Read error relief in general involves detection of an error during reading of data, and thereafter repeating the reading with and/or without changing various characteristics of the apparatus to prevent further error, until there is relief from the error, that is until the data is read without error. Read error relief has been proposed to counter an unstable phenomenon inherent to an induction magnetic head, such phenomenon being known as the wiggle phenomenon. The wiggle phenomenon is defined as a phenomenon that manifests itself as waves in the reproduced signal wave form, and is thought by the present inventors to be due to an unstable magnetic domain structure that occurs during the recording operation.
In a magnetic disk device for conducting signal recording and reproducing relative to a magnetic disk, an induction magnetic head is commonly used for both signal recording and signal reproducing. For such a system, error relief is provided with a re-try operation executed when a disk controller (hereinafter referred to as "DKC") determines that a read error has occurred; the re-try operation involves again reading the same portion of the disk repeatedly until the read error is not detected or until a predetermined number of re-tries has been completed. Re-try relief also involves an offset operation, wherein the DKC upon detecting a read error will instruct a positioning circuit to change the positioning of the read head relative to the data track in a direction transverse to the data track. That is, upon receipt of the offset operation instruction from the disk controller, the positioning circuit controls a positioning mechanism to repeat the offset operation (an operation of slightly displacing the head inward or outward in a track-width direction) until a read margin is maximum (the read margin is maximum when the reproduced output is maximum and the read error is minimum).
If the read error cannot be relieved even after using the above re-try operation and offset operation, because of the wiggle phenomenon, the following operation would be conducted. The following operation is based upon a recognition that the wiggle phenomenon occurring in the reproduced wave form is dependent upon the magnetic domain structure of the magnetic head at the time when the write-in operation is conducted. The error relief operation then induces a magnetic flux in the magnetic film of the magnetic head by conducting a predetermined write-in operation. The magnetic flux thus induced varies the unstable state of the magnetic domain structure to a stable state.

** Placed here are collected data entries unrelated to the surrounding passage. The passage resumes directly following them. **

-- ==== Sys2Proof/Decode.lean ====
section
/-! DEFINITION. Decoding a command word (30_encoding.md R91 to R96), total and rejecting by name, and after it the encoder.
The words of every constructor are written out from the spec in Sys2Proof/Tests/Slice0.lean. -/

namespace Sys2Proof

/-- Why a command word is illegal (30_encoding.md R94 (a), (b), (c)). -/
inductive IllegalWord where
  /-- R94 (a): `OP` is 0xB to 0xF. -/
  | opcode
  /-- R94 (b): `RSV` is not 0. -/
  | reserved
  /-- R94 (c): `D` is not 0 and `OP` does not use it. -/
  | data
deriving DecidableEq, Repr

/-- `OP = w[31:28]` (30_encoding.md R91). -/
def opField (w : Word) : BitVec 4 := w.extractLsb' 28 4

/-- `RSV = w[27:8]` (30_encoding.md R91). -/
def rsvField (w : Word) : BitVec 20 := w.extractLsb' 8 20

/-- `D = w[7:0]`, used as it stands (30_encoding.md R91, R92). -/
def dataField (w : Word) : Byte := w.extractLsb' 0 8

/-- Row `op` of 30_encoding.md R93 with operand `d` where the row uses D; no row for 0xB to 0xF. -/
def opcodeRow (op : BitVec 4) (d : Byte) : Option Instr :=
  match op.toNat with
  | 0x0 => some .nop
  | 0x1 => some .cinit
  | 0x2 => some .kstep
  | 0x3 => some .krun
  | 0x4 => some (.dec d)
  | 0x5 => some (.decf d)
  | 0x6 => some (.feed d)
  | 0x7 => some .frst
  | 0x8 => some .fack
  | 0x9 => some .conn
  | 0xA => some .close
  | _ => none

/-- Whether the opcode uses D: only 0x4, 0x5 and 0x6 do (30_encoding.md R93, R94). -/
def usesData (op : BitVec 4) : Bool := op = 0x4 || op = 0x5 || op = 0x6

/-- The decode function of 30_encoding.md R96. -/
def decode (w : Word) : Except IllegalWord Instr :=
  match opcodeRow (opField w) (dataField w) with
  | none => .error .opcode
  | some i =>
    if rsvField w ≠ 0 then .error .reserved
    else if !usesData (opField w) && dataField w ≠ 0 then .error .data
    else .ok i

/-- The opcode of a command (30_encoding.md R93). -/
def Instr.opcode : Instr → BitVec 4
  | .nop => 0x0
  | .cinit => 0x1
  | .kstep => 0x2
  | .krun => 0x3
  | .dec _ => 0x4
  | .decf _ => 0x5
  | .feed _ => 0x6
  | .frst => 0x7
  | .fack => 0x8
  | .conn => 0x9
  | .close => 0xA

/-- The D field of a command: its operand, or 0 (30_encoding.md R91). -/
def Instr.data : Instr → Byte
  | .dec d => d
  | .decf d => d
  | .feed d => d
  | .nop => 0
  | .cinit => 0
  | .kstep => 0
  | .krun => 0
  | .frst => 0
  | .fack => 0
  | .conn => 0
  | .close => 0

/-- The word whose field at bit `lo` and up is `v`, every other bit 0 (00_scope.md R8). -/
def placeField {n : Nat} (lo : Nat) (v : BitVec n) : Word := v.setWidth 32 <<< lo

/-- The word of a command: `OP` in bits 31:28, `D` in bits 7:0, and `RSV` 0 (30_encoding.md R91). -/
def encode (i : Instr) : Word := placeField 28 i.opcode ||| placeField 0 i.data

/-- What the decoder reads from an instruction whose bits are `w`, numbered as spec/opcode_table.json numbers them. A command
is one 32-bit bus word (30_encoding.md R90), so every bit at or above `nbits` is 0 and no bit may stand above bit 31. -/
def decodeTableWord (nbits w : Nat) : Option Instr :=
  let v := w % 2 ^ nbits
  if v < 2 ^ 32 then (decode (BitVec.ofNat 32 v)).toOption else none

end Sys2Proof
end

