-- ==== Sys2Proof/Laws/Errors.lean ====
section
/-! SUPPORT. Recording an error (60_exceptions.md R192): everything it can do, and that it touches nothing but the error state. -/

namespace Sys2Proof.Machine

@[simp] theorem recordError_sbox (code : ErrCode) (info pos : Word) (type : Byte) (ch : Channel) :
    (recordError code info pos type ch).sbox = ch.sbox := by unfold recordError; split <;> rfl
@[simp] theorem recordError_i (code : ErrCode) (info pos : Word) (type : Byte) (ch : Channel) :
    (recordError code info pos type ch).i = ch.i := by unfold recordError; split <;> rfl
@[simp] theorem recordError_j (code : ErrCode) (info pos : Word) (type : Byte) (ch : Channel) :
    (recordError code info pos type ch).j = ch.j := by unfold recordError; split <;> rfl
@[simp] theorem recordError_cphase (code : ErrCode) (info pos : Word) (type : Byte) (ch : Channel) :
    (recordError code info pos type ch).cphase = ch.cphase := by unfold recordError; split <;> rfl
@[simp] theorem recordError_count (code : ErrCode) (info pos : Word) (type : Byte) (ch : Channel) :
    (recordError code info pos type ch).count = ch.count := by unfold recordError; split <;> rfl
@[simp] theorem recordError_resultPt (code : ErrCode) (info pos : Word) (type : Byte) (ch : Channel) :
    (recordError code info pos type ch).resultPt = ch.resultPt := by unfold recordError; split <;> rfl
@[simp] theorem recordError_resultKs (code : ErrCode) (info pos : Word) (type : Byte) (ch : Channel) :
    (recordError code info pos type ch).resultKs = ch.resultKs := by unfold recordError; split <;> rfl
@[simp] theorem recordError_key (code : ErrCode) (info pos : Word) (type : Byte) (ch : Channel) :
    (recordError code info pos type ch).key = ch.key := by unfold recordError; split <;> rfl
@[simp] theorem recordError_klen (code : ErrCode) (info pos : Word) (type : Byte) (ch : Channel) :
    (recordError code info pos type ch).klen = ch.klen := by unfold recordError; split <;> rfl
@[simp] theorem recordError_fphase (code : ErrCode) (info pos : Word) (type : Byte) (ch : Channel) :
    (recordError code info pos type ch).fphase = ch.fphase := by unfold recordError; split <;> rfl
@[simp] theorem recordError_fcnt (code : ErrCode) (info pos : Word) (type : Byte) (ch : Channel) :
    (recordError code info pos type ch).fcnt = ch.fcnt := by unfold recordError; split <;> rfl
@[simp] theorem recordError_flen (code : ErrCode) (info pos : Word) (type : Byte) (ch : Channel) :
    (recordError code info pos type ch).flen = ch.flen := by unfold recordError; split <;> rfl
@[simp] theorem recordError_ftype (code : ErrCode) (info pos : Word) (type : Byte) (ch : Channel) :
    (recordError code info pos type ch).ftype = ch.ftype := by unfold recordError; split <;> rfl
@[simp] theorem recordError_fpos (code : ErrCode) (info pos : Word) (type : Byte) (ch : Channel) :
    (recordError code info pos type ch).fpos = ch.fpos := by unfold recordError; split <;> rfl
@[simp] theorem recordError_fbuf (code : ErrCode) (info pos : Word) (type : Byte) (ch : Channel) :
    (recordError code info pos type ch).fbuf = ch.fbuf := by unfold recordError; split <;> rfl
@[simp] theorem recordError_ieFrame (code : ErrCode) (info pos : Word) (type : Byte) (ch : Channel) :
    (recordError code info pos type ch).ieFrame = ch.ieFrame := by unfold recordError; split <;> rfl
@[simp] theorem recordError_ieErr (code : ErrCode) (info pos : Word) (type : Byte) (ch : Channel) :
    (recordError code info pos type ch).ieErr = ch.ieErr := by unfold recordError; split <;> rfl

/-- Recording an error changes the error state alone. -/
theorem recordError_sameButError (code : ErrCode) (info pos : Word) (type : Byte) (ch : Channel) :
    SameButError ch (recordError code info pos type ch) := by
  refine ⟨⟨?_, ?_, ?_, ?_, ?_⟩, ⟨?_, ?_⟩, ⟨?_, ?_⟩, ⟨?_, ?_, ?_, ?_, ?_⟩, ?_, ⟨?_, ?_⟩⟩ <;> simp

/-- What recording an error does to the error state. -/
theorem recordError_recorded (code : ErrCode) (info pos : Word) (type : Byte) (ch : Channel) :
    Recorded code info pos type ch (recordError code info pos type ch) := by
  unfold Recorded recordError
  cases ch.err <;> simp

/-- A rejection: nothing but the error state, which records the code and the word. -/
theorem reject_rejected (code : ErrCode) (info : Word) (ch : Channel) : Rejected code info ch (reject code info ch) :=
  ⟨recordError_sameButError .., recordError_recorded ..⟩

/-- Recording an error that has a code keeps ERRCODE = 0 iff ERR = 0, and ERR_OVF only with ERR (10_state.md R39 (e)). -/
theorem recordError_errorClause {code : ErrCode} (hc : code ≠ .none) (info pos : Word) (type : Byte) {ch : Channel}
    (h : (ch.errcode = .none ↔ ch.err = false) ∧ (ch.errOvf = true → ch.err = true)) :
    ((recordError code info pos type ch).errcode = .none ↔ (recordError code info pos type ch).err = false) ∧
      ((recordError code info pos type ch).errOvf = true → (recordError code info pos type ch).err = true) := by
  unfold recordError
  cases he : ch.err <;> simp_all

end Sys2Proof.Machine
end

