-- ==== Sys2Proof/Tests/Slice0.lean ====
section
/-! SUPPORT. Tests on fixed values: the checks of WellFormed.lean, words written out from 30_encoding.md, one step per command
with results taken from 95_test_vectors.md (named C, F, X, B) or worked by hand from the rules, and for each statement with
hypotheses a witness that meets them. -/

namespace Sys2Proof.Tests

open Sys2Proof.Machine

/-! ## WellFormed: an ill-formed term for each check -/

/-- 00_scope.md R7: LEN_BYTES is 1 to 4. -/
theorem test_len_bytes :
    ({ Params.default with lenBytes := 0 } : Params).wf = false ∧ ({ Params.default with lenBytes := 5 } : Params).wf = false ∧
      ({ Params.default with lenBytes := 1 } : Params).wf = true ∧ ({ Params.default with lenBytes := 4 } : Params).wf = true := by
  decide

/-- 00_scope.md R7: MAX_FRAME is HDR_SIZE to 131072. -/
theorem test_max_frame :
    ({ Params.default with maxFrame := 3 } : Params).wf = false ∧
      ({ Params.default with maxFrame := 131073 } : Params).wf = false ∧
      ({ Params.default with maxFrame := 4 } : Params).wf = true ∧
      ({ Params.default with maxFrame := 131072 } : Params).wf = true := by
  decide

/-- 00_scope.md R7: a static key has at most 256 bytes. -/
theorem test_key_init :
    ({ Params.default with keyInit0 := List.replicate 257 0 } : Params).wf = false ∧
      ({ Params.default with keyInit1 := List.replicate 257 0 } : Params).wf = false ∧
      ({ Params.default with keyInit0 := List.replicate 256 0 } : Params).wf = true := by
  decide +kernel

/-- 30_encoding.md R97: a data byte is 0 to 255, alone or in a list. -/
theorem test_data_byte :
    (AsmCommand.dec 256).wf = false ∧ (AsmCommand.decf 256).wf = false ∧ (AsmCommand.feed 256).wf = false ∧
      (AsmCommand.enc 256).wf = false ∧ (AsmCommand.decs [1, 256]).wf = false ∧ (AsmCommand.decfs [256]).wf = false ∧
      (AsmCommand.feeds [0, 256]).wf = false ∧ (AsmCommand.dec 255).wf = true := by
  decide

/-- 30_encoding.md R98: the numbers of a bus transaction line fit. -/
theorem test_line :
    Line.wf ⟨.c0, .wr (.key 256) 0⟩ = false ∧ Line.wf ⟨.c0, .rd (.sbox 256)⟩ = false ∧
      Line.wf ⟨.c0, .rd (.fbuf 131072)⟩ = false ∧ Line.wf ⟨.c0, .rd (.numeric 0x100000)⟩ = false ∧
      Line.wf ⟨.c0, .wr (.reg .ctrl) 0x100000000⟩ = false ∧ Line.wf ⟨.c1, .wr (.key 255) 0xFFFFFFFF⟩ = true ∧
      Line.wf ⟨.c1, .command (.dec 256)⟩ = false := by
  decide

/-! ## Decoding: words written out from 30_encoding.md R91, R93, R94 -/

/-- One word of every row of R93. -/
theorem test_decode_rows :
    decode 0x00000000 = .ok .nop ∧ decode 0x10000000 = .ok .cinit ∧ decode 0x20000000 = .ok .kstep ∧
      decode 0x30000000 = .ok .krun ∧ decode 0x40000041 = .ok (.dec 0x41) ∧ decode 0x500000AE = .ok (.decf 0xAE) ∧
      decode 0x60000080 = .ok (.feed 0x80) ∧ decode 0x70000000 = .ok .frst ∧ decode 0x80000000 = .ok .fack ∧
      decode 0x90000000 = .ok .conn ∧ decode 0xA0000000 = .ok .close := by
  decide

/-- R94 (a), (b), (c): the unused opcodes, the lowest and the highest reserved bit, D in a command that has none. -/
theorem test_decode_illegal :
    decode 0xB0000000 = .error .opcode ∧ decode 0xFFFFFFFF = .error .opcode ∧ decode 0x40000141 = .error .reserved ∧
      decode 0x68000000 = .error .reserved ∧ decode 0x00000001 = .error .data ∧ decode 0xA0000080 = .error .data := by
  decide

/-- The table's numbering is the word's: a command is one 32-bit word. -/
theorem test_decode_table_word :
    decodeTableWord 32 0x40000041 = some (.dec 0x41) ∧ decodeTableWord 32 0xB0000000 = none := by
  decide

/-- The encoder gives the words of 95_test_vectors.md L3. -/
theorem test_encode :
    encode .conn = 0x90000000 ∧ encode (.dec 0xC2) = 0x400000C2 ∧ encode (.decf 0x05) = 0x50000005 ∧
      encode (.feed 0x42) = 0x60000042 ∧ encode .close = 0xA0000000 := by
  decide

/-! ## Host program text -/

/-- L3.1: `c1: CONN` is W 100010 <- 90000000, and `DEC 0x41 ; n` goes to channel 0. -/
theorem test_assemble_commands :
    assemble [['c', '1', ':', ' ', 'C', 'O', 'N', 'N'], ['D', 'E', 'C', ' ', '0', 'x', '4', '1', ' ', ';', ' ', 'n']] =
      some [.write 0x100010 0x90000000, .write 0x000010 0x40000041] := by
  decide
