-- ==== Sys2Proof/Machine/State.lean ====
section
/-! DEFINITION. The state of the block, as plain data, and its value at reset. -/

namespace Sys2Proof.Machine

/-! ## The Nefen core and the Privet engine (03) -/

/-- Privilege levels (03 Table 3.1). -/
inductive Level where
  | u
  | s
  | m
deriving DecidableEq, Repr

/-- The tag types that a register holds (03 Table 3.6a); codes 5 and 6 never appear in a register. -/
inductive Tag where
  | data
  | dptr
  | cptr
  | link
  | hndl
  | pois
deriving DecidableEq, Repr

/-- A tagged 64-bit value (03 R60). -/
structure GVal where
  v : Word
  t : Tag
deriving DecidableEq, Repr

/-- What a core or engine is doing (03 R59, R70; 04 R112; 16 R448, R451; 17 Table 17.3). -/
inductive RunState where
  | unpowered
  | gated
  | running
  | wfi
  | cs3
  | faultStop
  | failover
  | lost
deriving DecidableEq, Repr

/-- A store-buffer entry (06 R146): one store's bytes within one line. -/
structure SbEntry where
  pa : Nat
  bytes : List Byte
  /-- the tag of an aligned full-word store; none for a narrow store (03 Table 3.7) -/
  tag : Option Tag
  /-- DCZ (08 R203): 64 zero octets and eight DATA tags -/
  dcz : Bool
  /-- NT store (06 R150) -/
  nt : Bool
  /-- store to device space or a PCIe window (09 R225) -/
  dev : Bool
  /-- the translated virtual page number, for the acknowledgement of 07 R187 -/
  va : Word
  pc : Word
deriving DecidableEq, Repr

/-- A line of the non-temporal combining buffer (06 R150): byte values and full-word tags by offset in the line. -/
structure NtLine where
  line : Nat
  bytes : FMap Byte
  tags : FMap Tag
  /-- it has left the buffer and is not yet accepted at its home -/
  leaving : Bool := false
deriving DecidableEq, Repr

/-- A TLB entry (07 Tables 7.8, 7.9). -/
structure TlbEntry where
  vpn : Nat
  asid : Nat
  ppn : Nat
  cont : Nat
  d : Bool
  g : Bool
  u : Bool
  x : Bool
  w : Bool
  r : Bool
deriving DecidableEq, Repr

/-- A set of ways with its pseudo-LRU tree (08 R197). -/
structure PSet (α : Type) where
  ways : FMap α := []
  tree : Nat := 0
deriving DecidableEq, Repr

/-- The destination of an access a core waits for. -/
structure LoadDst where
  rd : Reg
  size : Nat
  sext : Bool
  va : Word
deriving DecidableEq, Repr

/-- What a core waits for before its oldest instruction can complete. -/
inductive Wait where
  | none
  /-- a device load (09 R225): physical address, target unit, deadline in stamp ticks (09 R226), transaction -/
  | devLoad (pa unit deadline tx : Nat) (dst : LoadDst)
  /-- an atomic to device space (04 R104) -/
  | devAtomic (pa unit deadline tx : Nat) (dst : LoadDst)
  /-- an atomic at the home slice (10 R261): its operation, width and operands -/
  | farAtomic (pa op : Nat) (d : Bool) (b exp : GVal) (dst : LoadDst)
  /-- a broadcast TLBI (07 R186): the targets that have not acknowledged, the form and its operands, and its stamp (07 R188) -/
  | tlbi (targets : List TlbTarget) (form : Nat) (va : Word) (asid : Nat) (at_ : Nat)
  /-- a WALK whose leaf is being marked at its home (07 R183): the leaf's address and the value read, and the instruction's operands -/
  | mark (pa : Nat) (leaf : Word) (rd ra : Reg) (intent : BitVec 2)
  /-- a cache operation by address or range (08 R207, R208): its code, the line after the last one sent, the lines still to send, how many were
  processed, the stamp at which it began, the translations of its pages, and for a range its destination, base and length -/
  | cmo (op : Nat) (next : Word) (left done at_ : Nat) (pages : List (Word × Nat)) (range : Option (Reg × Word × Word))
deriving DecidableEq, Repr

/-- An entry of the branch target buffer or of the indirect predictor (06 R151): a tag, and the target as it is stored, encrypted. -/
structure TargetEntry where
  tag : Nat
  enc : Word
deriving DecidableEq, Repr

/-- An entry of a direction table (06 R138, R151): a tag and a counter, taken from 4 up. -/
structure DirEntry where
  tag : Nat
  ctr : Nat
deriving DecidableEq, Repr

/-- The branch predictors of a core (06 Table 6.2, R151): target buffer, six direction tables by table × 2,048 + index, indirect
predictor, and the global history, newest first. -/
structure Predictor where
  btb : FMap (PSet TargetEntry) := []
  dir : FMap DirEntry := []
  ind : FMap TargetEntry := []
  hist : List Bool := []
deriving DecidableEq, Repr

/-- Where a load that executed ahead of retirement took its line from (06 R154). -/
inductive EarlyFrom where
  | l1d
  | shadow
  | stores
deriving DecidableEq, Repr

/-- A load executed before it is the oldest instruction (06 R148, R149, R156): its physical address and width, and its source. -/
structure Early where
  pa : Nat
  n : Nat
  from_ : EarlyFrom
deriving DecidableEq, Repr

/-- An instruction fetched and not yet retired (06 R138, R161): what it is and where it was fetched, the address predicted to follow it and
the global history before it, whether a branch has resolved in EX and was mispredicted, what a load did ahead of retirement, and the stamp at
which the oldest was last held. -/
structure WinEntry where
  i : Instr
  pc : Word
  pred : Word
  hist : List Bool := []
  resolved : Bool := false
  missed : Bool := false
  early : Option Early := Option.none
  heldAt : Option Nat := Option.none
deriving DecidableEq, Repr

/-- A product not yet visible on a Privet engine (03 R75): the value and how many instructions followed the multiply. -/
structure Product where
  hi : Word
  lo : Word
  age : Nat
deriving DecidableEq, Repr

/-- One Nefen core (03 R60) or Privet engine (03 R74). -/
structure Cpu where
  g : FMap GVal := []
  lk : GVal := ⟨0, .data⟩
  f : FMap Word := []
  v : FMap (BitVec 256) := []
  ls : FMap Word := []
  le : FMap Word := []
  lc : FMap Word := []
  ph : Word := 0
  pl : Word := 0
  pc : Word := 0
  level : Level := .m
  /-- system registers by number, but those under fields of their own -/
  sys : FMap Word := []
  run : RunState := .unpowered
  /-- halted by a D1 or D2 session (12 R326); halting again after the instruction under way; past the breakpoint at its PC -/
  halted : Bool := false
  stepping : Bool := false
  passed : Bool := false
  wait : Wait := .none
  /-- device accesses that completed in the tick of their deadline: that tick, address and unit (02 R54) -/
  ended : List (Nat × Nat × Nat) := []
  /-- machine checks pending, by SEQ (16 R440) -/
  mcheck : List Nat := []
  /-- I/O barrier error pending: the address of the SYNC.IO (09 R229) -/
  iobar : Option Word := Option.none
  /-- interrupts delivered and pending: M level and S level (03 R72) -/
  irqM : Bool := false
  irqS : Bool := false
  sb : List SbEntry := []
  nt : List NtLine := []
  /-- device stores sent and not accepted (09 R225): their number, and the transaction, unit and address of each -/
  devSent : Nat := 0
  devOut : List (Nat × Nat × Nat) := []
  /-- device accesses sent so far: the next one's transaction number -/
  devTx : Nat := 0
  /-- targets that accepted a device store since the last SYNC.IO, with the last store's address (09 R227) -/
  devUnits : FMap Nat := []
  /-- return stack, top first (06 R153) -/
  rstack : List Word := []
  pred : Predictor := {}
  /-- the instructions fetched behind the one that is waited for, oldest first (06 R138) -/
  win : List WinEntry := []
  /-- load-wait bits that are set, of 1,024 (06 R148) -/
  loadWait : List Nat := []
  /-- contention counters (10 R263) -/
  contend : FMap Nat := []
  itlb : PSet TlbEntry := {}
  dtlb : FMap TlbEntry := []
  /-- the trees of the three DTLB groups and the groups, most recent first (07 R173) -/
  dtrees : FMap Nat := []
  dorder : List Nat := [0, 1, 2]
  l2tlb : FMap (PSet TlbEntry) := []
  wired : FMap TlbEntry := []
  /-- compares of the WALK under way that failed (07 R183) -/
  walkTries : Nat := 0
  mulq : List Product := []
  retries : Nat := 0
  /-- retries that succeeded in the hour window (16 R445): the window and the count -/
  hourWin : Nat := 0
  hourRetries : Nat := 0
  /-- operating point in force, and the limits upon it (17 R474) -/
  opp : Nat := 0
  /-- the point that a rising voltage moves toward (17 R475) -/
  moving : Option Nat := Option.none
  powerLim : Nat := 0
  thermalLim : Nat := 0
  /-- stamp at which CS1 was entered (17 R476) -/
  cs1At : Nat := 0
  /-- the enclosure whose channel operation a Privet engine works on (13 R353): the stream of its translations -/
  stream : Option Nat := Option.none
  /-- a translation of the engine failed: its operation is to end (03 R77) -/
  opFail : Bool := false
  /-- a Privet engine declared failed (13 R361) -/
  failed : Bool := false
deriving DecidableEq, Repr

/-! ## Memory and caches (08, 10, 11) -/

/-- A line's octets and its eight tag codes. -/
structure Line where
  data : BitVec 512
  tags : BitVec 32
deriving DecidableEq, Repr

/-- The coherent memory (09 R217) with what lies beneath dirty copies. -/
structure Mem where
  /-- octets by physical address -/
  bytes : List Host.Cell := []
  /-- tag codes by word (physical address div 8), 11 R276 -/
  tags : FMap (BitVec 4) := []
  /-- by line: the L2's copy beneath a dirty L1D line, the LLC's or memory's beneath a dirty L2 line, memory's beneath a dirty LLC sector (08 R204, R206) -/
  under1 : FMap Line := []
  under2 : FMap Line := []
  under3 : FMap Line := []
  /-- key generation of a granule and of a line's ciphertext (11 R298) -/
  keyGen : FMap Nat := []
  lineGen : FMap Nat := []
  /-- granules whose enclosure has no key (15 R431), and no key at all (15 R431, 12 R324) -/
  noKey : FMap Bool := []
  noKeys : Bool := false
  /-- Privet local memory, by engine × 0x40000 + address (03 Table 3.14) -/
  loc : FMap Byte := []
  locTags : FMap (BitVec 4) := []
deriving DecidableEq, Repr

/-- MOESI states of an L2 line (08 Table 8.2). -/
inductive L2State where
  | m
  | o
  | e
  | s
deriving DecidableEq, Repr

/-- An L2 entry. -/
structure L2Entry where
  line : Nat
  st : L2State
deriving DecidableEq, Repr

/-- An L1 entry: line and dirty bit (08 R198). -/
structure L1Entry where
  line : Nat
  dirty : Bool
deriving DecidableEq, Repr

/-- An eviction that awaits Comp (10 Table 10.10, R258): a write-back when `dirty`, otherwise an eviction notice. -/
structure WbEntry where
  line : Nat
  dirty : Bool
  txid : Nat
  /-- snoops answered RspWbPend whose DbGo has not come: home unit and HTXID -/
  snooped : List (Nat × Nat) := []
  /-- the data was sent; Comp was received -/
  sent : Bool := false
  comp : Bool := false
deriving DecidableEq, Repr

/-- A shadow fill buffer entry (06 R154-R158): the line, what a non-tracking read delivered, whether the read has been answered, whether the
entry holds the tracked line and in which state, whether it was taken from the L2, and whether it is dead with its read still in flight. -/
structure Shadow where
  line : Nat
  data : BitVec 512 := 0
  tags : BitVec 32 := 0
  filled : Bool := false
  /-- the tracked read was sent; its grant has arrived, with its state -/
  asked : Bool := false
  tracked : Option L2State := none
  fromL2 : Bool := false
  dead : Bool := false
deriving DecidableEq, Repr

The above prior art is effectively used to prevent the wiggle phenomenon from occurring when conducting reading with the induction type of magnetic head, which induction type of magnetic head is commonly used for both signal recording and reproducing in the device. However, for a magnetic disk device in which an induction type of magnetic recording head is used for the recording operation and a magneto-resistance effect type of head (MR head) is used for the reproducing operation, the above mentioned prior art read error relief operation is not effective to a sufficient degree, because the signal recording head and the signal reproducing head are different from each other.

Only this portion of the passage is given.